(Dataset excerpts)
....

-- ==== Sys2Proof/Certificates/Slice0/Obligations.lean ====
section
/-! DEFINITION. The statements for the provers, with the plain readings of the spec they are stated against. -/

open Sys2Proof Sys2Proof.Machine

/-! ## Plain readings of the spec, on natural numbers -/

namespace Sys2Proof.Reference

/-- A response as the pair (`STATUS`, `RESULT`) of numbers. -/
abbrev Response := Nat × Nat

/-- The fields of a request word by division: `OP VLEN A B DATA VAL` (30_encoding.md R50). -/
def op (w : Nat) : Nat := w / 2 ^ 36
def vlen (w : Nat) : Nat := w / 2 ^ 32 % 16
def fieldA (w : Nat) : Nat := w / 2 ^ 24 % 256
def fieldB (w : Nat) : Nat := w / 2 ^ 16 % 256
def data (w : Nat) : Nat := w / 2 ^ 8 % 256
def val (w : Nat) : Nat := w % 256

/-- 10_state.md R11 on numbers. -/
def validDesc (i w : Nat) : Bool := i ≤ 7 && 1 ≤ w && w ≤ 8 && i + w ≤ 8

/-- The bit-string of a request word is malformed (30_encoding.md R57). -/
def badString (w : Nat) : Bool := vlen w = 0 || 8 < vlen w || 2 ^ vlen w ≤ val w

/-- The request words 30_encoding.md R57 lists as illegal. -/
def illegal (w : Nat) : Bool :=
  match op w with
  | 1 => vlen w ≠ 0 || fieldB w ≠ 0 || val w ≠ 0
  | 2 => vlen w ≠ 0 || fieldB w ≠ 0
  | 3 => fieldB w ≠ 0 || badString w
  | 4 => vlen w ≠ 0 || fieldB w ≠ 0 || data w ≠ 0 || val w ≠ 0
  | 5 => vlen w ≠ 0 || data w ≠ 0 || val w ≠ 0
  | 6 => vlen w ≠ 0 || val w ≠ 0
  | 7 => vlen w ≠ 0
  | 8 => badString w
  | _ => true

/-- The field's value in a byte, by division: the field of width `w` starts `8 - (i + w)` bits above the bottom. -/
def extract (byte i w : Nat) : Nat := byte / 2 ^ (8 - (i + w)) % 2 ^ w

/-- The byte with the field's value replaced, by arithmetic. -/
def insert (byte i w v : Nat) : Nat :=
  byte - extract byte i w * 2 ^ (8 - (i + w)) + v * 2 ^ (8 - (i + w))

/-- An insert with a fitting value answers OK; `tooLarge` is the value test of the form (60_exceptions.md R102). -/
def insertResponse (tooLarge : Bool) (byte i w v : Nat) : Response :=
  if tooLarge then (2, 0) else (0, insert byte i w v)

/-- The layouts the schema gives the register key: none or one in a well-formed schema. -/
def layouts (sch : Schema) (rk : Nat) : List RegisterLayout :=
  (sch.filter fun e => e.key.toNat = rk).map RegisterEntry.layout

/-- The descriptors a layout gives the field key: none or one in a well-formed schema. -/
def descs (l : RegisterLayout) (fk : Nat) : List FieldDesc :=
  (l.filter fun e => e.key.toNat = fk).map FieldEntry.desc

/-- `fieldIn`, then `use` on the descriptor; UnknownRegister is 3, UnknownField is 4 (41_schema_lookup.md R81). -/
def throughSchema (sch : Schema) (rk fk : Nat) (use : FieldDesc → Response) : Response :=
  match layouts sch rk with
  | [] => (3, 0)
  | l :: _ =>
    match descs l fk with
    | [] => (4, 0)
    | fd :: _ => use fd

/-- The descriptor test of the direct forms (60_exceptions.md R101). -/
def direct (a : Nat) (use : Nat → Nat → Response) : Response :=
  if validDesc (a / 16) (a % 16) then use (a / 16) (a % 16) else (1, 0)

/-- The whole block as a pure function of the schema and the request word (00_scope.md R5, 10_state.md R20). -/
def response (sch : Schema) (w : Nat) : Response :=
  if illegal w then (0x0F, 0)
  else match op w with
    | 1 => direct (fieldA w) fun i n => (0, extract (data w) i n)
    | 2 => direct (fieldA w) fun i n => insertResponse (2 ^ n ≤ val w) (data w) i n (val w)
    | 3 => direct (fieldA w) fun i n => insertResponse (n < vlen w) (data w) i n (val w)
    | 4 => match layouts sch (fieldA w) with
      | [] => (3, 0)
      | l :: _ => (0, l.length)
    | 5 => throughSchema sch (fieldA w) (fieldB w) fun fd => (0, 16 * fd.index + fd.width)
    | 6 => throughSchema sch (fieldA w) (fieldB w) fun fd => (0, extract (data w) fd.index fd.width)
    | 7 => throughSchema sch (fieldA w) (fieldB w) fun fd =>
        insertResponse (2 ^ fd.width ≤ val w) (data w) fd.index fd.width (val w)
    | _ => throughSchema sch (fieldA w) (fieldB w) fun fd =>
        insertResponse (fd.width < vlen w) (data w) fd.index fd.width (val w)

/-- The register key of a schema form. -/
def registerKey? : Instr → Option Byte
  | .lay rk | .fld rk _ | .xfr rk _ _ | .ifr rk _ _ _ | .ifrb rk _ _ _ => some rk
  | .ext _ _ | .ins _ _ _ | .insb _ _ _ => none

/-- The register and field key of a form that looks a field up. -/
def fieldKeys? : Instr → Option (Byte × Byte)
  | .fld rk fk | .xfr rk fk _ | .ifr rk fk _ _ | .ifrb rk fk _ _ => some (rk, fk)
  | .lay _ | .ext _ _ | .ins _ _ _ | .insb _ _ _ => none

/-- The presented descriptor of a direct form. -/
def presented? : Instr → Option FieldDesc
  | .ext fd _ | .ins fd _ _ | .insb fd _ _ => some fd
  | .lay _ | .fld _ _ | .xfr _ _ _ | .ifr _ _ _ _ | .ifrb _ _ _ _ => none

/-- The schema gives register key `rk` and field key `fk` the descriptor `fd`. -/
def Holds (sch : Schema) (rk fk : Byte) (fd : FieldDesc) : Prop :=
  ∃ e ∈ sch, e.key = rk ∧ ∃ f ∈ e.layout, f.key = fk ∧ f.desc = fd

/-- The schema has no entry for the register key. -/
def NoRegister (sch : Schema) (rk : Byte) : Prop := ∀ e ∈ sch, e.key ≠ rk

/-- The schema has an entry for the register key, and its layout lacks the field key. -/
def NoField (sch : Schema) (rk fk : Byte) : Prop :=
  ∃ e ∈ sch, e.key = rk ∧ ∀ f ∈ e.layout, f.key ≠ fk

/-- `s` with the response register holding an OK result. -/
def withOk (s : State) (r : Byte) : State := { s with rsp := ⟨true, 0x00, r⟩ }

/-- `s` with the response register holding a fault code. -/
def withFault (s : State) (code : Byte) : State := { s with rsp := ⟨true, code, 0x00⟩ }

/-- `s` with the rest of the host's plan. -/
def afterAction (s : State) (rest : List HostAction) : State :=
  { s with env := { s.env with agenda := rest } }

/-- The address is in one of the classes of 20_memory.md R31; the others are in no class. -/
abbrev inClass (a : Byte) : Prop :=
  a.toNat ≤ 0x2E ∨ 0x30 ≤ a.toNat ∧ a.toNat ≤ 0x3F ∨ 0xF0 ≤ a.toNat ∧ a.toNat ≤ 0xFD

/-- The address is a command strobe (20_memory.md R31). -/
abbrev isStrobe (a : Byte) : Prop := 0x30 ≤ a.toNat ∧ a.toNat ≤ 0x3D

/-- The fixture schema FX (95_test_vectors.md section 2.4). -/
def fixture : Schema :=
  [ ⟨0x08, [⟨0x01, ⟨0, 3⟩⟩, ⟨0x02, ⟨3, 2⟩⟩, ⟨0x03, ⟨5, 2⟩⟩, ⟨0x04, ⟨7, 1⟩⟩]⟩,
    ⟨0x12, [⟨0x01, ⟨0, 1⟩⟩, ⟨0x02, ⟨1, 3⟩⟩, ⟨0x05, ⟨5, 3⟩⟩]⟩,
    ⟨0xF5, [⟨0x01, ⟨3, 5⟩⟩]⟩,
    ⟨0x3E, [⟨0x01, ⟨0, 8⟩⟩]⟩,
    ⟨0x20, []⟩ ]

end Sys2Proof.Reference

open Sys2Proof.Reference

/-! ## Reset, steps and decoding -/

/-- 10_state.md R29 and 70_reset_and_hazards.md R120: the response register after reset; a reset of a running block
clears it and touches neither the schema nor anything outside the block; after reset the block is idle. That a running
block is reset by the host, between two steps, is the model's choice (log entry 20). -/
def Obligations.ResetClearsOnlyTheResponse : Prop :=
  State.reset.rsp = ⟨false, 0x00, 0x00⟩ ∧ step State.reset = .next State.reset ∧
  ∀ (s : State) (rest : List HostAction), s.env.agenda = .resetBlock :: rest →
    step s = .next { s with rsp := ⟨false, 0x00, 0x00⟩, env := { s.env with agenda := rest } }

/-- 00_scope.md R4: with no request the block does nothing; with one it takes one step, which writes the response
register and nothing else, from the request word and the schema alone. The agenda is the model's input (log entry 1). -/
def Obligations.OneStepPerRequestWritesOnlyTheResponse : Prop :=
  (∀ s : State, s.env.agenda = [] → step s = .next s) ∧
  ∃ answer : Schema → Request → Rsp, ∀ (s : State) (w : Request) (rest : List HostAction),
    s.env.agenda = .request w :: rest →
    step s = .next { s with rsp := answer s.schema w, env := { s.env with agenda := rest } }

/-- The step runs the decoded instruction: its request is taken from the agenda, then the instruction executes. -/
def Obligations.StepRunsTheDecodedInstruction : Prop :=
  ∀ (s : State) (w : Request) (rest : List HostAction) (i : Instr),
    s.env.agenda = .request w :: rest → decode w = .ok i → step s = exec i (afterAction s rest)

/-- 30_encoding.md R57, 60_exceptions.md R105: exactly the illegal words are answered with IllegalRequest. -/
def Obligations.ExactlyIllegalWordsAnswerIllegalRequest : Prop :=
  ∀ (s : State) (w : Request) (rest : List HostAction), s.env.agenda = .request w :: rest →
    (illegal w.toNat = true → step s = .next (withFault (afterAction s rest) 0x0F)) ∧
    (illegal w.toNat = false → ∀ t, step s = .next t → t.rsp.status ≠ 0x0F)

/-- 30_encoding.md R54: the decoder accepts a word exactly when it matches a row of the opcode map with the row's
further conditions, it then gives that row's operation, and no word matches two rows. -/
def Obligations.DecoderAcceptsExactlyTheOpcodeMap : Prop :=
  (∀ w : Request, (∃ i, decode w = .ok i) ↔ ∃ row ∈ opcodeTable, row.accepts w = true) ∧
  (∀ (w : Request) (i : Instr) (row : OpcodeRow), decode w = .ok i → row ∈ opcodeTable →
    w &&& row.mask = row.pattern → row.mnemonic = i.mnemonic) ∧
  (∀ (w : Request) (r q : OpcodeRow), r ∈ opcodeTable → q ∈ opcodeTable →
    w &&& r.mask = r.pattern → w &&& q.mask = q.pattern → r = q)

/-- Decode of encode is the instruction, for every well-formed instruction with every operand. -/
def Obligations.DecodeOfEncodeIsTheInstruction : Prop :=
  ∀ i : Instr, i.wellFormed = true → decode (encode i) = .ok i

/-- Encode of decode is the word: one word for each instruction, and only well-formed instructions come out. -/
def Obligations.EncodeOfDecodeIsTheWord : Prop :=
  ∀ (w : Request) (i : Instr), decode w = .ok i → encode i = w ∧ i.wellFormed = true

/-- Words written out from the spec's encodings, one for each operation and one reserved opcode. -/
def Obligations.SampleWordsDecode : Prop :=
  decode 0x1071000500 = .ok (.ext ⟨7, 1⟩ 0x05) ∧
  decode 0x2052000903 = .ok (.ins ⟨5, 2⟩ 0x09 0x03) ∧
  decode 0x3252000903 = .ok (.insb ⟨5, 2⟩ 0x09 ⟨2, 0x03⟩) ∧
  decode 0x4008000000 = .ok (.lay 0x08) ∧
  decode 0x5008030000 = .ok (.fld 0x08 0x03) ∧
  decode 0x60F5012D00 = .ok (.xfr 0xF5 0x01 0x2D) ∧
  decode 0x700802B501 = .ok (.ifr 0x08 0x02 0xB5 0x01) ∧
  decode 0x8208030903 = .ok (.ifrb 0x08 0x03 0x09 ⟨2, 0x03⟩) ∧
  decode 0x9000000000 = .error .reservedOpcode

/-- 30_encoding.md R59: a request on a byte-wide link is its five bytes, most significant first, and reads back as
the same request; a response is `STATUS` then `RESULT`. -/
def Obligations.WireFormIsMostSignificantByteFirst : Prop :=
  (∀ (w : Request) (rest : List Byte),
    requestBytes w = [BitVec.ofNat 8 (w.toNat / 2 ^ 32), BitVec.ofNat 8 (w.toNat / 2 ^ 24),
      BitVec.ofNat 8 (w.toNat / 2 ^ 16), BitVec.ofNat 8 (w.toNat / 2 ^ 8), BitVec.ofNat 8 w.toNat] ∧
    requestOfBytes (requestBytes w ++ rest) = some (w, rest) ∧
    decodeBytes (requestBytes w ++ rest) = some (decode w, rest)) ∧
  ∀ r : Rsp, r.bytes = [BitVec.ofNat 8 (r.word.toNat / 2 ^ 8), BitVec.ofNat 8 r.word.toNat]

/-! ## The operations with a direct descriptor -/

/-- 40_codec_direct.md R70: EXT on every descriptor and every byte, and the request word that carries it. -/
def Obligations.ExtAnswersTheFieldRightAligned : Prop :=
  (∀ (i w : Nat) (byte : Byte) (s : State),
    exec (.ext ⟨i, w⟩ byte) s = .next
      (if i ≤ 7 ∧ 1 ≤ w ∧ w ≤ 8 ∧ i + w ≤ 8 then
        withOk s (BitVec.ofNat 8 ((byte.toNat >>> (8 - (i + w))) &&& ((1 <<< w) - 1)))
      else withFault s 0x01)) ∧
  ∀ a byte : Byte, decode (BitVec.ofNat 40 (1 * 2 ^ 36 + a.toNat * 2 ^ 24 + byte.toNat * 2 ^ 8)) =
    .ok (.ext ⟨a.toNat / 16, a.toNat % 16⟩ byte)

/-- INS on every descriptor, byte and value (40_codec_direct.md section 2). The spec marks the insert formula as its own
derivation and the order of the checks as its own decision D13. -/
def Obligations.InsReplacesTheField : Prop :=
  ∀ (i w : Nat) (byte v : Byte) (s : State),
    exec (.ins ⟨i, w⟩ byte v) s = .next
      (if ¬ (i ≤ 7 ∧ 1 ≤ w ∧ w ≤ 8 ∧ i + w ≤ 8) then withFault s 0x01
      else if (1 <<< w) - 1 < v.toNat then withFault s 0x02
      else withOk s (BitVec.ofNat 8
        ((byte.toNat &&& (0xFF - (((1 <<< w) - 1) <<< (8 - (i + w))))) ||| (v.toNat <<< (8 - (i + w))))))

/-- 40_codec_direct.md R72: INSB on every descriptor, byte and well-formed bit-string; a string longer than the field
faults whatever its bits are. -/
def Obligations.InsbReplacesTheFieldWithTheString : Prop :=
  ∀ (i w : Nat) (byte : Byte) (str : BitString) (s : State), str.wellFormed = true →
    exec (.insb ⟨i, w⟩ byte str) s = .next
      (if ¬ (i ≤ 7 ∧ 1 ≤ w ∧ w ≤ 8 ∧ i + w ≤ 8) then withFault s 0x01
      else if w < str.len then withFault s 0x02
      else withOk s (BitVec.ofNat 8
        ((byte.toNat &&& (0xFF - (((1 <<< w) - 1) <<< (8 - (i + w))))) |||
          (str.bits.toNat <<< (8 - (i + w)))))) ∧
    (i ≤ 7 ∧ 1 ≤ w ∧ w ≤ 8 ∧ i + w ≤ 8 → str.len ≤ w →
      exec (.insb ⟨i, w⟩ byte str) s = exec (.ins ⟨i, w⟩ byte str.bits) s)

....

-- TASK OBJECTIVE --
From the data above, reproduce word for word the lines running from the line with "The descriptors a" to the line with "(l.filter fun e", ends included.

-- TASK RESPONSE --
/-- The descriptors a layout gives the field key: none or one in a well-formed schema. -/
def descs (l : RegisterLayout) (fk : Nat) : List FieldDesc :=
  (l.filter fun e => e.key.toNat = fk).map FieldEntry.desc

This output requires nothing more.